:: TASK GOAL ::
Reproduce the data below line by line, from its first line to the line with "theorem exec_encode_of_ready : exec", both included, and nothing past that point.

** Opening SOURCE INFORMATION block **

/-! ### The position counter (10_state.md R23, R29) -/

/-- Settles O16. -/
theorem positionAdvancesByTheLength : Obligations.PositionAdvancesByTheLength := by
  intro s t i h
  cases exec_effect h with
  | grpCopies L d wf place inside data room => simp [State.nextPos, inside]
  | grpfCopies d place inside data room => simp [State.nextPos, full_toNat, inside]
  | decodeBusy busy => simp [busy]
  | decodeStarts ready fits nonempty => simp [ready]
  | _ => simp

end Sys2Proof.Machine

/-! ## The commands and the exception (41_encoder.md R106, 42_decoder.md R122 to R124, 60_exceptions.md) -/

namespace Sys2Proof.Machine

/-! ### The starts -/

section ready
variable {s : State} (ready : s.phase ≠ .busy) (fits : s.tooLong = false)
include ready fits

theorem exec_encode_of_ready : exec .encode s = .next (s.startOperation .encode).startEncoder :=
  launch_of_ready .encode (fun t => .next t.startEncoder) ready fits

theorem exec_decode_of_ready : exec .decode s = beginDecode (s.startOperation .decode) :=
  launch_of_ready .decode _ ready fits

theorem exec_decode_empty (h : s.inLen = 0) :
    exec .decode s = .next ((s.startOperation .decode).discardOut.setDoneErr .missingTerminalDelimiter) := by
  rw [exec_decode_of_ready ready fits, beginDecode, startOperation_inLen, if_pos h, raiseCorruptFrame_eq]

/-- The TERM check of R123, on the byte that stands last. -/
theorem exec_decode_last_byte (h : 0 < s.inLen) {v : Byte} (hv : s.inBuf.read (s.inLen - 1) = some v) :
    exec .decode s = if v = s.cfgDelim then .next (s.startOperation .decode).startDecoder
      else .next ((s.startOperation .decode).discardOut.setDoneErr .missingTerminalDelimiter) := by
  have hread : readIn (s.inLen - 1) (s.startOperation .decode) = .next v :=
    (readIn_eq_next _ _ _).mpr ⟨Nat.sub_lt h Nat.one_pos, hv⟩
  rw [exec_decode_of_ready ready fits, beginDecode, startOperation_inLen, if_neg (by omega), hread, andThen_next]
  rfl

end ready

theorem exec_command_of_busy {i : Instr} (hi : i = .encode ∨ i = .decode) {s : State} (h : s.phase = .busy) :
    exec i s = .next s := by
  obtain rfl | rfl := hi <;> exact if_pos h

theorem exec_command_of_tooLong {i : Instr} (hi : i = .encode ∨ i = .decode) {s : State} (ready : s.phase ≠ .busy)
    (h : s.tooLong = true) : exec i s = .refused .inputTooLong := by
  obtain rfl | rfl := hi <;> exact (if_neg ready).trans (if_pos h)

theorem tooLong_of_maxLen {s : State} {m : Nat} (h : s.maxLen = some m) : s.tooLong = decide (m < s.inLen) := by
  simp [State.tooLong, h]

/-- Settles O21. -/
theorem encodeStarts : Obligations.EncodeStarts := fun _ ready fits => exec_encode_of_ready ready fits

/-- Settles O22. -/
theorem decodeStarts : Obligations.DecodeStarts := by
  intro s ready fits nonempty hv
  rw [exec_decode_last_byte ready fits nonempty hv, if_pos rfl]
  rfl

/-- Settles O23. -/
theorem decodeChecksTheTerminalDelimiter : Obligations.DecodeChecksTheTerminalDelimiter := by
  intro s v ready fits nonempty hv
  rw [exec_decode_last_byte ready fits nonempty hv]
  refine ⟨fun hne => ?_, fun heq => ?_⟩
  · rw [if_neg hne]
    rfl
  · rw [if_pos heq]
    exact ⟨_, rfl, rfl, rfl, rfl⟩

/-- Settles O24. -/
theorem decodeOfNothingRaises : Obligations.DecodeOfNothingRaises :=
  fun _ ready fits hlen => exec_decode_empty ready fits hlen

/-- Settles O25. -/
theorem startsTurnedAway : Obligations.StartsTurnedAway := by
  refine ⟨fun s busy => ⟨exec_command_of_busy (.inl rfl) busy, exec_command_of_busy (.inr rfl) busy⟩,
    fun s m ready hmax hlong => ?_, fun s m ready hmax hfits => ?_⟩
  · have long : s.tooLong = true := by simpa [tooLong_of_maxLen hmax] using hlong
    exact ⟨exec_command_of_tooLong (.inl rfl) ready long, exec_command_of_tooLong (.inr rfl) ready long⟩
  · have fits : s.tooLong = false := by simpa [tooLong_of_maxLen hmax] using hfits
    exact ⟨_, exec_encode_of_ready ready fits, rfl⟩

/-- A command that is not turned away leaves the units' result and the other side's registers, and OUT empty. -/
theorem ExecEffect.keeps_of_command {s t : State} {i : Instr} (h : ExecEffect s i t) (hi : i = .encode ∨ i = .decode)
    (ready : s.phase ≠ .busy) :
    t.unitOut = s.unitOut ∧ (i = .encode → sameDecoder s t) ∧ (i = .decode → sameEncoder s t) ∧
      t.outIdx = 0 ∧ ∀ a, t.outBuf.read a = none := by
  cases h with
  | encodeBusy busy | decodeBusy busy => exact absurd busy ready
  | encodeStarts => exact ⟨rfl, fun _ => ⟨rfl, rfl⟩, nofun, rfl, fun _ => rfl⟩
  | decodeRaises | decodeStarts => exact ⟨rfl, nofun, fun _ => ⟨rfl, rfl⟩, rfl, fun _ => rfl⟩
  | grpRaises | grpCopies | grpfRaises | grpfCopies | rsv0 | term | split | chunk | pack | scan => simp at hi

/-- Settles O26. -/
theorem commandsLeaveTheRest : Obligations.CommandsLeaveTheRest := by
  intro s t i hi h
  have effect := exec_effect h
  have hhost : sameHost s t := effect.sameHost fun D hD => by simp [hD] at hi
  by_cases busy : s.phase = .busy
  · obtain rfl : s = t := by simpa [exec_command_of_busy hi busy] using h
    exact ⟨effect.sameInput, hhost, rfl, fun _ => ⟨rfl, rfl⟩, fun _ => ⟨rfl, rfl⟩,
      fun _ => ⟨⟨rfl, rfl, rfl, rfl⟩, ⟨rfl, fun _ => rfl⟩, ⟨rfl, rfl⟩, ⟨rfl, rfl⟩⟩, fun ready => absurd busy ready⟩
  · obtain ⟨hunit, hencode, hdecode, hout⟩ := effect.keeps_of_command hi busy
    exact ⟨effect.sameInput, hhost, hunit, hencode, hdecode, fun h => absurd h busy, fun _ => hout⟩

/-! ### The exception -/

/-- Settles O18. -/
theorem raiseEndsTheOperation : Obligations.RaiseEndsTheOperation := by
  refine fun c s => ⟨_, rfl, rfl, rfl, rfl, fun _ => rfl, ?_, sameInput_refl s, ⟨rfl, rfl⟩, ⟨rfl, rfl⟩, sameHost_refl s,
    rfl, rfl⟩
  cases c <;> rfl

/-- Settles O19. -/
theorem onlyDecodeRaises : Obligations.OnlyDecodeRaises := by
  refine ⟨fun s t i h hs ht => ?_, fun s t h hs => ?_, fun s place => ⟨?_, fun L h1 h254 past => ?_, fun past => ?_⟩,
    fun s ready fits h => ?_⟩
  · cases exec_effect h with
    | grpRaises L place past => exact .inr (.inl ⟨⟨L, rfl, past⟩, rfl⟩)
    | grpfRaises place past => exact .inr (.inr (.inl ⟨rfl, past, rfl⟩))
    | rsv0 place => exact .inr (.inr (.inr ⟨rfl, rfl⟩))
    | decodeRaises ready fits => exact .inl ⟨rfl, rfl⟩
    | scan D => simp [hs] at ht
    | term | encodeStarts | decodeStarts => simp at ht
    | grpCopies | grpfCopies | encodeBusy | decodeBusy | split | chunk | pack => exact absurd ht hs
  · cases encoderStep_effect h with
    | finishes => simp
    | closesRun | flushes | accumulates => exact hs
  · exact ⟨_, exec_rsv0 place, rfl, rfl⟩
  · exact ⟨_, (exec_grp ((grp_wf_iff L).mpr ⟨h1, h254⟩) place).trans (copyGroup_raises L _ past), rfl, rfl⟩
  · exact ⟨_, (exec_grpf place).trans (copyGroup_raises Config.full _ past), rfl, rfl⟩
  · by_cases hlen : s.inLen = 0
    · exact ⟨_, exec_decode_empty ready fits hlen, rfl, rfl⟩
    · obtain hlen' | ⟨v, hne, hv⟩ := h
      · exact absurd hlen' hlen
      · exact ⟨_, (exec_decode_last_byte ready fits (Nat.pos_of_ne_zero hlen) hv).trans (if_neg hne), rfl, rfl⟩

end Sys2Proof.Machine

/-! ## The host (10_state.md section 4, 20_memory.md, 43_host_stream.md, 70_reset_and_hazards.md) -/

namespace Sys2Proof.Machine

/-! ### What an action of the host can do -/

/-- The next states of a host's write of a register. -/
inductive RegisterEffect (s : State) : Reg → State → Prop where
  | delim (v : Byte) (ready : s.phase ≠ .busy) : RegisterEffect s .cfgDelim { s with cfgDelim := v }
  | command (op : BitVec 1) (t : State) (effect : ExecEffect s (decodeCmd op) t) : RegisterEffect s .cmdOp t
  | inLen (v : Nat) (ready : s.phase ≠ .busy) : RegisterEffect s .inLen { s with inLen := v }

theorem writeRegister_effect {s t : State} {r : Reg} {v : Nat} (h : writeRegister r v s = .next t) :
    RegisterEffect s r t := by
  cases r with
  | cfgDelim =>
    simp only [writeRegister] at h
    split at h
    · cases h
    · split at h
      · cases h
        exact .delim _ ‹_›
      · cases h
  | cmdOp =>
    simp only [writeRegister] at h
    split at h
    · exact .command _ t (exec_effect h)
    · cases h
  | inLen =>
    simp only [writeRegister] at h
    split at h
    · cases h
    · cases h
      exact .inLen v ‹_›
  | cfgMaxchunk | statusPhase | statusCause | outLen => cases h

/-- The next states of an action of the host. What a read gives, and by which of its ways a byte of IN is written, is left
open. -/
inductive HostEffect (s : State) : HostAction → State → Prop where
  | engine (t : State) (effect : EngineEffect s t) : HostEffect s .letEngineStep t
  | issue (i : Instr) (t : State) (command : isHostCommand i = true) (effect : ExecEffect s i t) :
      HostEffect s (.issue i) t
  | writeReg (r : Reg) (v : Nat) (t : State) (effect : RegisterEffect s r t) : HostEffect s (.writeReg r v) t
  | writeRegAt (r : Reg) (addr v : Nat) (t : State) (located : s.locate addr = some (.register r))
      (effect : RegisterEffect s r t) : HostEffect s (.writeAt addr v) t
  | writeIn (a : HostAction) (idx : Nat) (b : Byte) (ready : s.phase ≠ .busy) :
      HostEffect s a { s with inBuf := s.inBuf.write idx b }
  | loadIn (bs : List Byte) (ready : s.phase ≠ .busy) :
      HostEffect s (.loadIn bs) { s with inBuf := Memory.ofBytes bs, inLen := bs.length }
  | provideOut (size : Option Nat) (ready : s.phase ≠ .busy) : HostEffect s (.provideOut size) { s with outCap := size }
  | read (a : HostAction) (v : Nat) : HostEffect s a { s with readPort := v }
  | receive (bs : List Byte) : HostEffect s (.receive bs) { s with rx := s.rx ++ bs }
  | passFrame (f : List Byte) (ready : s.phase ≠ .busy) :
      HostEffect s .passFrame { s with inBuf := Memory.ofBytes f, inLen := f.length, scanned := .noFrameYet }
  | sendFrame (bs : List Byte) : HostEffect s .sendFrame { s with tx := s.tx ++ bs }
  | reset : HostEffect s .resetBlock s.resetBlock

theorem hostReadReg_eq_next {r : Reg} {s t : State} (h : hostReadReg r s = .next t) :
    ∃ v, readRegister r s = .next v ∧ t = { s with readPort := v } := by
  obtain ⟨v, hv, h⟩ := (andThen_eq_next _ _ _).mp h
  exact ⟨v, hv, by simpa using h.symm⟩

theorem hostReadOut_eq_next {idx : Nat} {s t : State} (h : hostReadOut idx s = .next t) :
    ∃ b : Byte, readOutByte idx s = .next b ∧ t = { s with readPort := b.toNat } := by
  obtain ⟨b, hb, h⟩ := (andThen_eq_next _ _ _).mp h
  exact ⟨b, hb, by simpa using h.symm⟩

/-- What a host may not do while BUSY it does in the next state otherwise. -/
theorem eq_of_unless_busy {s t u : State} {r : Refusal}
    (h : (if s.phase = .busy then Host.Outcome.refused (φ := Fault) r else .next u) = .next t) :
    s.phase ≠ .busy ∧ t = u := by
  split at h
  · cases h
  · exact ⟨‹_›, by simpa using h.symm⟩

** Closing SOURCE INFORMATION block **

:: REPLY TO THE TASK ::
/-! ### The position counter (10_state.md R23, R29) -/

/-- Settles O16. -/
theorem positionAdvancesByTheLength : Obligations.PositionAdvancesByTheLength := by
  intro s t i h
  cases exec_effect h with
  | grpCopies L d wf place inside data room => simp [State.nextPos, inside]
  | grpfCopies d place inside data room => simp [State.nextPos, full_toNat, inside]
  | decodeBusy busy => simp [busy]
  | decodeStarts ready fits nonempty => simp [ready]
  | _ => simp

end Sys2Proof.Machine

/-! ## The commands and the exception (41_encoder.md R106, 42_decoder.md R122 to R124, 60_exceptions.md) -/

namespace Sys2Proof.Machine

/-! ### The starts -/

section ready
variable {s : State} (ready : s.phase ≠ .busy) (fits : s.tooLong = false)
include ready fits

theorem exec_encode_of_ready : exec .encode s = .next (s.startOperation .encode).startEncoder :=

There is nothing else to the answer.